August 11, 2009 @ 12:00 AM

Our unsettled times call out for unconventional wisdom. To this end, I propose an epigram from one of England's master essayist-philosophers, the early 20th century author G.K. Chesterton. Are you ready for this? "If a thing is worth doing, it's worth doing badly."

Apply this, if you will, to the Troubled Assets Relief Program (TARP) that bailed out the Wall Street brokerage firms, investment banks and the big commercial banks -- Morgan Stanley, Merrill Lynch, City National, Wells Fargo, etc.

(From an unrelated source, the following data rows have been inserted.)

-- ==== Sys2Proof/Machine/Dte.lean ====
section
/-!
DEFINITION. The detector engine (spec/09_receive.md R337 to R368): descriptors, clamps and truncation, the noise floor, sounding, the capture rule and the retry, the layouts of outputs
and reports. The receiver itself is Machine/Detect.lean, and preamble detection Machine/Preamble.lean.
-/

namespace Sys2Proof.Machine

/-! ## Powers in dBFS (R342) -/

/-- N of a code of NSIZE (R311). -/
def sizeOf_ (code : Nat) : Nat :=
  match code with
  | 0 => 128 | 1 => 256 | 2 => 512 | 3 => 1024 | 4 => 2048 | 5 => 4096 | 6 => 1536 | _ => 3072

/-! ## The common header (R338, R339) -/

/-- The common header: i is I as bounded by the task's, and cut says that it was more (R341). -/
structure DteHead where
  b10 : Bool
  i : Nat
  cut : Bool
  n : Nat
  shift : Nat
  gain : Nat
  inA : Nat
  inP : Nat
  inS : Nat
  rep : Nat
  out : Nat
deriving DecidableEq, Repr

/-- A field of a descriptor. -/
def dfld (d ofs lo w : Nat) : Nat := bitsOf d (8 * ofs + lo) w

/-- Read the header for a task that declares imax inputs; the number of fields clamped. A GAIN of 0 lies in its range, and is taken as 1 (R338). -/
def dteHead (d imax : Nat) : DteHead × Nat :=
  let i := clampNat 1 64 (dfld d 0 8 8)
  ({ b10 := dfld d 0 0 1 == 1, i := min i imax, cut := decide (imax < i), n := sizeOf_ (dfld d 0 16 3), shift := dfld d 0 20 4,
     gain := max 1 (dfld d 4 0 16), inA := dfld d 8 0 32, inP := dfld d 0xC 0 32, inS := dfld d 0x10 0 32, rep := dfld d 0x14 0 32, out := dfld d 0x18 0 32 },
   clampCount [(dfld d 0 8 8, i)])

/-- The inputs that a task declares in ARG2[7:0] (R340). -/
def declInputs (a2 : Nat) : Nat := clampNat 1 64 (bitsOf a2 0 8)

/-- The port-referred power of a mean bin power (R342). -/
def portPower (h : DteHead) (m : Rat) : Rat := m * ratio (16384 ^ 2 * 4 ^ h.shift) (h.n ^ 2 * h.gain ^ 2 * 2 ^ 38)

/-- The band of an operation: first PRB and PRBs, from a word's offset (R343), and the fields clamped. -/
def dteBand (d ofs : Nat) : Nat × Nat × Nat :=
  let p0 := min 274 (dfld d ofs 0 9)
  let np := clampNat 1 275 (dfld d ofs 16 9)
  (p0, np, clampCount [(dfld d ofs 0 9, p0), (dfld d ofs 16 9, np)])

/-- The symbols of a mask, ascending. -/
def maskSyms (m : Nat) : List Nat := setBits 14 0 m

/-- Where the record of an input and symbol lies: the symbols follow one another from the mask's first. -/
def dteRecord (h : DteHead) (m i l : Nat) : Nat := strideAt (strideAt h.inA h.inP i) h.inS (l - (maskSyms m).headD 0)

/-- The subcarriers of the band, input by input and symbol by symbol: the list of ((input, symbol), samples). -/
def dteInputs (o : EngIo) (base : Nat) (h : DteHead) (m p0 np : Nat) : List ((Nat × Nat) × List Cplx) × EngIo :=
  ((List.range h.i).flatMap fun i => (maskSyms m).map fun l => (i, l)).foldl (fun a x =>
    let (v, o1) := readRecord a.2 base h.b10 (dteRecord h m x.1 x.2) (12 * (p0 + np))
    (a.1 ++ [(x, v.drop (12 * p0))], o1)) ([], o)

/-- Count clamps. -/
def dteClamp (o : EngIo) (k c : Nat) : EngIo := { o with st := addF o.st (DTE_CLAMP_CLAMP k) c }

/-- Count a truncation by size (R341). -/
def dteTrunc (o : EngIo) (k : Nat) (b : Bool) : EngIo := if b then { o with st := addF o.st (DTE_CNT_TRUNC_SIZE k) 1 } else o

/-- A free value of an operation brought into a range. Log: 70 DESIGN CHOICE. -/
def dteFree (db : List Byte) (ins : List Cplx) (kind i : Nat) (lo hi : Int) : Int := clampInt lo hi (Config.dteValue db ins kind i)

/-- A signed 16-bit field. -/
def s16 (v : Int) : Nat := unsignedOf 16 v

/-- Squared magnitude. -/
def mag2 (x : Cplx) : Nat := x.1.natAbs * x.1.natAbs + x.2.natAbs * x.2.natAbs

/-! ## NOISE (R361, R362) -/

/-- The first r marked REs of an input, in ascending order of symbol and subcarrier, as (PRB, power). -/
def idleRes (rows : List (Nat × Nat)) (ins : List ((Nat × Nat) × List Cplx)) (i np r : Nat) : List (Nat × Nat) :=
  (rows.flatMap fun row =>
    let v := match ins.find? fun x => x.1 == (i, row.1) with | some x => x.2 | none => []
    ((List.range (12 * np)).filter fun k => bitOf row.2 k == 1).map fun k => (k / 12, mag2 (getAt (0, 0) v k))).take r

/-- The noise floor of a PRB (R342, R362): 0x8000 where it has no idle RE. -/
def noiseFloor (h : DteHead) (res : List (Nat × Nat)) (p : Nat) : Int :=
  let mine := res.filter fun x => x.1 == p
  let sum := mine.foldl (fun a x => a + x.2) 0
  if mine = [] then -32768
  else dbOf (12 * sum * 16384 ^ 2 * 4 ^ h.shift) (mine.length * h.n ^ 2 * h.gain ^ 2 * 2 ^ 38)

/-- A NOISE operation. -/
def dteNoise (o : EngIo) (n : Node) (d : Nat) : EngIo :=
  let k := n.cluster
  let base := csmFlat k
  let (h, c0) := dteHead d (declInputs (argOf n 2))
  let (p0, np, c1) := dteBand d 0x20
  let m := dfld d 0x24 0 14
  let o1 := dteClamp o k (c0 + c1)
  let rowLen := ceilDiv (12 * np) 32 * 4
  let (bm, o2) := engRead o1 base (dfld d 0x28 0 32) (rowLen * (maskSyms m).length)
  let rows := (maskSyms m).zip ((chunks rowLen (maskSyms m).length bm).map leNat)
  let (ins, o3) := dteInputs o2 base h m p0 np
  let r := clampNat 1 16777215 (argOf n 1)
  let o4 := (List.range h.i).foldl (fun o i =>
    engWrite o base (strideAt h.out (2 * np) i) ((List.range np).flatMap fun p => leBytes 2 (s16 (noiseFloor h (idleRes rows ins i np r) p)))) o3
  dteTrunc o4 k (h.cut || decide (r < (rows.map fun x => popCount (12 * np) x.2).foldl (· + ·) 0))

/-- The samples of an operation as received data: subcarriers from the band's first. -/
def rxData (ins : List ((Nat × Nat) × List Cplx)) : RxData := fun i l k =>
  match ins.find? fun x => x.1 == (i, l) with | some x => cqOf (getAt (0, 0) x.2 k) | none => (0, 0)

/-- Read the reference records of layers 0 to m − 1 and DMRS symbols 0 to nd − 1, of cnt values each (R345, R359), by (layer, symbol). -/
def readRefs (o : EngIo) (base a nd cnt m : Nat) : List ((Nat × Nat) × List Cplx) × EngIo :=
  ((List.range m).flatMap fun j => (List.range nd).map fun d => (j, d)).foldl (fun x p =>
    let (v, o1) := readRecord x.2 base false (strideAt a (padTo 160 (5 * cnt)) (p.1 * nd + p.2)) cnt
    (x.1 ++ [(p, v)], o1)) ([], o)

/-- A reference value, with the magnitude that stands for 1 taken out. Log: 70 DESIGN CHOICE. -/
def refValue (refs : List ((Nat × Nat) × List Cplx)) (j d x : Nat) : CQ :=
  match refs.find? fun r => r.1 == (j, d) with | some r => cqScale (ratio 1 (Config.refUnit + 1)) (cqOf (getAt (0, 0) r.2 x)) | none => (0, 0)

/-- A CX20 value of a channel. -/
def channelSample (c : CQ) : Cplx := (roundQ c.1, roundQ c.2)

/-! ## SOUND (R359, R360) -/

/-- The offset of the pilots of reference port x in symbol l from the first in each comb period (R359; CRS by TS 36.211, 6.10.1.2, of the normal cyclic prefix): none where the port has none there. Log: 72 PRESUMED. -/
def pilotShift (crs : Bool) (spacing x l : Nat) : Option Nat :=
  if crs then
    (match x, l % 7 with
     | 0, 0 | 1, 4 => some 0
     | 0, 4 | 1, 0 => some (spacing / 2)
     | 2, 1 => some (l / 7 % 2 * (spacing / 2))
     | 3, 1 => some ((l / 7 + 1) % 2 * (spacing / 2))
     | _, _ => none)
  else some 0

/-- The pilot REs of reference port x of a sounding operation, at most r: (place of the symbol in the mask, symbol, subcarrier, place of the pilot) (R341, R359). -/
def soundPilots (crs : Bool) (m np spacing kofs x r : Nat) : List (Nat × Nat × Nat × Nat) :=
  (((maskSyms m).zip (List.range 14)).flatMap fun l =>
    match pilotShift crs spacing x l.1 with
    | some v => (let ks := (List.range (12 * np)).filter fun k => k % spacing == (kofs + v) % spacing
                 (ks.zip (List.range ks.length)).map fun k => (l.2, l.1, k.1, k.2))
    | none => []).take r

/-- How many pilots the cyclic shifts of SRS need to be told apart: the shifts that TS 38.211, 6.4.1.4.2, gives a comb; ports of CRS lie on REs or symbols of their own. Log: 72 PRESUMED. -/
def shiftSpan (crs : Bool) (spacing : Nat) : Nat := if crs then 1 else match spacing with | 2 => 8 | 4 => 12 | 8 => 6 | _ => 1

/-- The channel of a reference port at a pilot of symbol l, the others' cyclic shifts removed: the mean of y / x over the span of the shifts that holds the pilot, which their sums leave at 0. Log: 70 DESIGN CHOICE. -/
def unshifted (y : RxData) (ref : Nat → Nat → CQ) (span : Nat) (mine : List (Nat × Nat × Nat × Nat)) (i l at_ : Nat) : CQ :=
  cqMean (((mine.drop (min (at_ / span * span) (mine.length - span))).take span).map fun p => cqDiv (y i l p.2.2.1) (ref p.1 p.2.2.2))

/-- The channel of a reference port at a subcarrier of a symbol: a weighted mean of the channels at that symbol's pilots; the weights are free. Log: 70 DESIGN CHOICE. -/
def soundEst (y : RxData) (ref : Nat → Nat → CQ) (span : Nat) (ps : List (Nat × Nat × Nat × Nat)) (i l k : Nat) : CQ :=
  let mine := ps.filter fun p => p.2.1 == l
  let w := fun (p : Nat × Nat × Nat × Nat) => Config.smoothWeight ((k : Int) - (p.2.2.1 : Int))
  let total := (mine.map w).foldl (· + ·) 0
  if total = 0 then (0, 0)
  else cqScale (ratio 1 total) (cqSum ((mine.zip (List.range mine.length)).map fun p => cqScale (w p.1 : Rat) (unshifted y ref span mine i l p.2)))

The loans those financial entities received -- and in some cases were forced to take -- were, hindsight has shown, done badly. The proper strings were never attached to the loans, and though Congress and the two White Houses -- Bush's and Obama's -- intended that the banks use the bailout funds to make loans and stem the home foreclosure crisis, that didn't happen.

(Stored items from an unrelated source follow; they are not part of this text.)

/-- Add a fragment to the control message being assembled: content byte 0 gives FIRST, LAST and the byte count (R404). A message that passes 1,024 bytes is counted once, and the rest of
its sequence is dropped with it. Log: 79 DEDUCED. -/
def takeFragment (s : State) (l c : Nat) : State :=
  let h := getLane s l
  let n := if bitsOf c 2 3 = 0 ∨ bitsOf c 2 3 = 7 then 6 else bitsOf c 2 3
  let bytes := leBytes n (c / 2 ^ 8)
  let first := bitOf c 0 == 1
  let s0 := if first && (match h.ctl with | some m => decide (m.length ≤ 1024) | none => false) then countLane s l cntFraming 1 else s
  match (if first then some [] else h.ctl) with
  | none => countLane s l cntFraming 1
  | some pre =>
    let m := pre ++ bytes
    let s1 := setLane s0 l { h with ctl := if bitOf c 1 = 1 then none else some (m.take 1025) }
    if 1024 < pre.length then s1
    else if 1024 < m.length then countLane s1 l cntFraming 1
    else if bitOf c 1 = 0 then s1
    else if 0x80 ≤ leNat (m.take 1) then mqPush s1 l m
    else countLane s1 l cntFraming 1

/-- CTL (R392, R404): a received control block of a radio lane: a CTL block is a fragment, a block of no known type is discarded and counted. -/
def execCtl (lane : Fin 64) (payload : DWord) (s : State) : Res :=
  let l := lane.val
  let t := payload.toNat % 2 ^ 8
  if laneLive s l = false ∨ laneRadio s l = false then .next s
  else if t = 0x4B then .next (takeFragment s l (payload.toNat / 2 ^ 8))
  else if knownType t then .next s
  else .next (countLane s l cntFraming 1)

/-- Amplitude a(i) of profile k. -/
def rampAmp (s : State) (k i : Nat) : Nat :=
  if 2 ≤ getF s (TDD_RAMP_CFG_SHAPE k) then bitsOf (getR s (TDD_RAMP_TAB k (i / 2))).toNat (16 * (i % 2)) 16 else rampFill (getF s (TDD_RAMP_CFG_SHAPE k)) i

/-- The PROFILE message of profile k (R405). -/
def profileMessage (s : State) (k : Nat) : List Byte :=
  leBytes 1 1 ++ leBytes 1 k ++ leBytes 2 (clampNat 500 10000 (getF s (TDD_RAMP_CFG_DUR k))) ++ (List.range 64).flatMap fun i => leBytes 2 (rampAmp s k i)

/-- A change of profile k makes it due on every UP radio lane (R405). -/
def profileChanged (s : State) (k : Nat) : State :=
  (List.range 64).foldl (fun s l => if laneIsUp s l && laneRadio s l then setLane s l { getLane s l with profDue := (getLane s l).profDue ||| 2 ^ k } else s) s

/-- PROFILE (R405): a profile that is due on an UP radio lane is sent. -/
def execProfile (lane : Fin 64) (k : Fin 8) (s : State) : Res :=
  let l := lane.val
  let h := getLane s l
  if laneIsUp s l && laneRadio s l && bitOf h.profDue k.val == 1 then
    .next (sendCtl (setLane s l { h with profDue := andNot h.profDue (2 ^ k.val) }) l (profileMessage s k.val))
  else .next s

Instead, in many cases, the banks used the bailouts to buy other banks, pay down their own debt and give colossal bonuses to their executives.

In some measure at least, the TARP program was poorly run. Some banks could not even accurately account for how they had spent the money that saved them from collapse.

And yet, Federal Reserve Chairman Ben Bernanke and others now say that if it hadn't been for TARP, the financial meltdown that we know as the longest-running recession in seven decades might have replayed the Great Depression that ran from 1929 right through the 1930s. The TARP funds helped stabilize the global financial system. And that was huge.

We might say something similar about the subsequent bailouts of the Big Three automakers. Billions of taxpayer dollars were thrown at these Detroit-based behemoths to redress their sins of haphazard design and poor fuel-efficiency standards that allowed imports to rush past the home team. And remember how the CEOs of General Motors, Ford and Chrysler first arrived in Washington to face congressional oversight committees -- in private jets.

Once again, though the bailouts were not done to the satisfaction of many of our citizen taxpayers, they have nonetheless allowed three icons of U.S. manufacturing another shot at viability. And that may well turn out to be very good for the overall economy.

Are you starting to see what Chesterton meant? Yes, it would have been better to do the TARP program and the Big Three bailouts with all the right caveats and protections for taxpayer money. In both cases, however, even doing the bailouts badly was almost certainly better than not doing them at all.

Now let's apply Chesterton's epigram to health care reform.

With the House and Senate bills awaiting a September reconvening to be put in final form, the month of August is shaping up as a battle royale among the various stakeholders and ideologues. We are seeing a blitz of townhall meetings, televised panels and rancorous discussions and disquisitions on talk radio, all touting or tearing apart provisions of the pending bills.

We're probably not going to get an outcome that will satisfy anyone entirely. Both the extreme left and the extreme right are likely to be especially disappointed. It may even be that the final healthcare reform product will be done badly.

If Chesterton's maxim holds, however, that will turn out to be better than having done nothing at all.

John Patrick Grace is a former healthcare editor for The Greensboro (N.C.) News & Record. He is now a book editor and publisher. He lives in eastern Cabell County.